While today's online calendars and Outlook invitations are a lot better than my old Filofax or even Meeting Maker, none of the solutions I've tried handle time zones well enough. Sure, recent versions of Outlook let you specify a time zone for each appointment so conference calls and WebEx conferences appear at the right times in participants' calendars even if they're in different time zones, but that's just a partial solution.

The problem is that the calendar display is locked to a single time zone. If I'm going to be in Las Vegas for a conference, I still see those days displayed in my home Eastern time zone. Every time I take a call from someone who wants to meet in Vegas, I have to either switch the calendar view to Pacific time or do the time zone conversion in my head. Since I use Outlook most of the time, that means I have to change my computer's time zone to change the display.

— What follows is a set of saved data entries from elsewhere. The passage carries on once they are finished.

-- ==== Sys2Proof/Machine/Regs.lean ====
section
/-!
DEFINITION. The register map: every register of CSR space and of the host's page and mailboxes, as the register maps of
spec/02 to spec/24 list them: its offset (a function of its indices), its fields, and one row of `regMap` that gives its
reset value and the kind (R12) of each field. The mailboxes and the host control page lie in BAR0, outside the device
window: their keys are BAR0 offsets above 2^40 (`bar0Key`).
-/

namespace Sys2Proof.Machine

/-- A field of a register: the register's offset, its highest and its lowest bit (R9). -/
structure Fld where
  off : Nat
  hi : Nat
  lo : Nat
deriving DecidableEq, Repr

/-- The kinds of R12; `cntSat` is a CNT that saturates, `mark` a PERS field that holds a monotonic mark (R40). -/
inductive Kind where
  | rw | ro | wo | w1c | w1s | rc | cnt | cntSat | live | pers | mark
deriving DecidableEq, Repr

/-- One field of a register map row. -/
structure RegFld where
  hi : Nat
  lo : Nat
  kind : Kind
deriving DecidableEq, Repr

/-- One row of the register map: `n1` × `n2` × `n3` copies at strides `s1`, `s2`, `s3`. -/
structure RegRow where
  name : String
  base : Nat
  n1 : Nat
  s1 : Nat
  n2 : Nat
  s2 : Nat
  n3 : Nat
  s3 : Nat
  reset : Word
  flds : List RegFld
deriving DecidableEq, Repr

/-- Key of a BAR0 offset (R341) in the table of registers. -/
def bar0Key (o : Nat) : Nat := 0x10000000000 + o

What I really want is for my calendar application to let me set the display time zone on a day-by-day basis. I can then see appointments at the time I'll be living those appointments, so when someone asks if I'm free at 2 p.m. next Thursday, I can respond based on the time zone I will be in on that day.

Since I use the online calendar app Tungle to let folks see my availability and suggest meeting times, I'd also like to be able to set my business day start and end times on a daily basis. I'm open for 8 a.m. breakfast meetings and evening social events when I'm at a conference in Vegas, but I don't want anyone to think I'm available at 9 p.m on other days.

While we're at it, let's integrate some travel management into my planner app. When I'm planning a trip, I should be able to enter my flight, hotel and car rental info into my planner. Not only will it then be handy on my smartphone app, complete with boarding pass, but it should also mark the in-transit time as busy and set the time zone for days I'm going to be in Las Vegas.

If any of you are designing an iPhone/PC and or Web app for road warriors' calendars, I volunteer to be a guinea pig for it.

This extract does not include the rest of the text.